Theory is nice, but does it actually work? Let's build a complete training comparison. We'll create a small neural network, train it on a base task, freeze it, then use LoRA to adapt it to a new task — and compare with full fine-tuning.

Our toy problem: classify 2D points into 3 spirals.

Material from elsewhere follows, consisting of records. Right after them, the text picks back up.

-- ==== Sys2Proof/Machine/Dispatch.lean ====
section
/-! DEFINITION. `exec`: one arm per constructor of `Instr`, each one direct call of its meaning. -/

namespace Sys2Proof.Machine

def exec (i : Instr) (s : State) : Host.Outcome State Fault Refusal :=
  match i with
  | .attach cfg => Sys2Proof.Machine.execAttach cfg s
  | .detach => Sys2Proof.Machine.execDetach s
  | .allocate dir q cap => Sys2Proof.Machine.execAllocate dir q cap s
  | .resetRing dir q => Sys2Proof.Machine.execResetRing dir q s
  | .armRx q => Sys2Proof.Machine.execArmRx q s
  | .freeRing dir q => Sys2Proof.Machine.execFreeRing dir q s
  | .submitTx q f => Sys2Proof.Machine.execSubmitTx q f s
  | .pollRx q budget => Sys2Proof.Machine.execPollRx q budget s
  | .reclaimTx q => Sys2Proof.Machine.execReclaimTx q s
  | .offloadTx q f => Sys2Proof.Machine.execOffloadTx q f s
  | .offloadRx q n => Sys2Proof.Machine.execOffloadRx q n s
  | .configureWeight c w => Sys2Proof.Machine.execConfigureWeight c w s
  | .enableChannel c dirs => Sys2Proof.Machine.execEnableChannel c dirs s
  | .disableChannel c dirs => Sys2Proof.Machine.execDisableChannel c dirs s
  | .irqService dir budget => Sys2Proof.Machine.execIrqService dir budget s
  | .recoverBegin dir q => Sys2Proof.Machine.execRecoverBegin dir q s
  | .recoverPoll dir q => Sys2Proof.Machine.execRecoverPoll dir q s
  | .recoverDrain dir q => Sys2Proof.Machine.execRecoverDrain dir q s
  | .recoverReconfig dir q => Sys2Proof.Machine.execRecoverReconfig dir q s
  | .linkNotify up => Sys2Proof.Machine.execLinkNotify up s
  | .statsSnapshot => Sys2Proof.Machine.execStatsSnapshot s
  | .regRead off => Sys2Proof.Machine.execRegRead off s
  | .regWrite off v => Sys2Proof.Machine.execRegWrite off v s
  | .eTxDesc q => Sys2Proof.Machine.execETxDesc q s
  | .eRxDesc q => Sys2Proof.Machine.execERxDesc q s
  | .eArbGrant => Sys2Proof.Machine.execEArbGrant s
  | .eDelayTimeout dir q => Sys2Proof.Machine.execEDelayTimeout dir q s
  | .eFault dir q cause => Sys2Proof.Machine.execEFault dir q cause s
  | .eResetDone dir q => Sys2Proof.Machine.execEResetDone dir q s
  | .eStopDone dir q => Sys2Proof.Machine.execEStopDone dir q s
  | .crSq dir t => Sys2Proof.Machine.execCrSq dir t s
  | .srSq dir t => Sys2Proof.Machine.execSrSq dir t s
  | .curdescSq dir t => Sys2Proof.Machine.execCurdescSq dir t s
  | .taildescSq dir t => Sys2Proof.Machine.execTaildescSq dir t s
  | .isrSq dir t => Sys2Proof.Machine.execIsrSq dir t s
  | .ierSq dir t => Sys2Proof.Machine.execIerSq dir t s
  | .icrSq dir t => Sys2Proof.Machine.execIcrSq dir t s
  | .tsfCntSq t => Sys2Proof.Machine.execTsfCntSq t s
  | .tsfTagSq t => Sys2Proof.Machine.execTsfTagSq t s
  | .tsfLoSq t => Sys2Proof.Machine.execTsfLoSq t s
  | .tsfHiSq t => Sys2Proof.Machine.execTsfHiSq t s
  | .crMc dir c t => Sys2Proof.Machine.execCrMc dir c t s
  | .srMc dir c t => Sys2Proof.Machine.execSrMc dir c t s
  | .curdescMc dir c t => Sys2Proof.Machine.execCurdescMc dir c t s
  | .taildescMc dir c t => Sys2Proof.Machine.execTaildescMc dir c t s
  | .isrMc dir c t => Sys2Proof.Machine.execIsrMc dir c t s
  | .ierMc dir c t => Sys2Proof.Machine.execIerMc dir c t s
  | .icrMc dir c t => Sys2Proof.Machine.execIcrMc dir c t s
  | .tsfCntMc c t => Sys2Proof.Machine.execTsfCntMc c t s
  | .tsfTagMc c t => Sys2Proof.Machine.execTsfTagMc c t s
  | .tsfLoMc c t => Sys2Proof.Machine.execTsfLoMc c t s
  | .tsfHiMc c t => Sys2Proof.Machine.execTsfHiMc c t s
  | .chen dir t => Sys2Proof.Machine.execChen dir t s
  | .chIer dir t => Sys2Proof.Machine.execChIer dir t s
  | .chIsr dir t => Sys2Proof.Machine.execChIsr dir t s
  | .chIcr dir t => Sys2Proof.Machine.execChIcr dir t s
  | .weight0 t => Sys2Proof.Machine.execWeight0 t s
  | .weight1 t => Sys2Proof.Machine.execWeight1 t s
  | .reservedOffset off t => Sys2Proof.Machine.execReservedOffset off t s
  | .descriptorSq dir q d => Sys2Proof.Machine.execDescriptorSq dir q d s
  | .descriptorMc dir q d => Sys2Proof.Machine.execDescriptorMc dir q d s
  | .descNext dir q n v => Sys2Proof.Machine.execDescNext dir q n v s
  | .descBuf dir q n v => Sys2Proof.Machine.execDescBuf dir q n v s
  | .descCtrlSq dir q n v => Sys2Proof.Machine.execDescCtrlSq dir q n v s
  | .descCtrlMc dir q n v => Sys2Proof.Machine.execDescCtrlMc dir q n v s
  | .descStatus dir q n v => Sys2Proof.Machine.execDescStatus dir q n v s
  | .descApp0Tx q n v => Sys2Proof.Machine.execDescApp0Tx q n v s
  | .descApp1Tx q n v => Sys2Proof.Machine.execDescApp1Tx q n v s
  | .descApp2Tx q n v => Sys2Proof.Machine.execDescApp2Tx q n v s
  | .descApp3Tx q n v => Sys2Proof.Machine.execDescApp3Tx q n v s
  | .descApp4Tx q n v => Sys2Proof.Machine.execDescApp4Tx q n v s
  | .descApp0Rx q n v => Sys2Proof.Machine.execDescApp0Rx q n v s
  | .descApp1Rx q n v => Sys2Proof.Machine.execDescApp1Rx q n v s
  | .descApp2Rx q n v => Sys2Proof.Machine.execDescApp2Rx q n v s
  | .descApp3Rx q n v => Sys2Proof.Machine.execDescApp3Rx q n v s
  | .descApp4Rx q n v => Sys2Proof.Machine.execDescApp4Rx q n v s
  | .descSwFrame dir q n v => Sys2Proof.Machine.execDescSwFrame dir q n v s
  | .descSwMap dir q n v => Sys2Proof.Machine.execDescSwMap dir q n v s
  | .descSwTag dir q n v => Sys2Proof.Machine.execDescSwTag dir q n v s

end Sys2Proof.Machine
end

The base task uses one spiral configuration; the new task rotates and shifts the spirals.

import numpy as np

def make_spirals(n_points=300, n_classes=3, noise=0.5, rotation=0.0):
    """Generate a spiral dataset with optional rotation."""
    X, y = [], []
    for c in range(n_classes):
        for i in range(n_points // n_classes):
            t = i / (n_points // n_classes) * 4 + c * (2 * np.pi / n_classes)
            r = t / 4
            x1 = r * np.cos(t + rotation) + np.random.randn() * noise * 0.1
            x2 = r * np.sin(t + rotation) + np.random.randn() * noise * 0.1
            X.append([x1, x2])
            y.append(c)
    return np.array(X), np.array(y)

def softmax(z):
    e = np.exp(z - z.max(axis=1, keepdims=True))
    return e / e.sum(axis=1, keepdims=True)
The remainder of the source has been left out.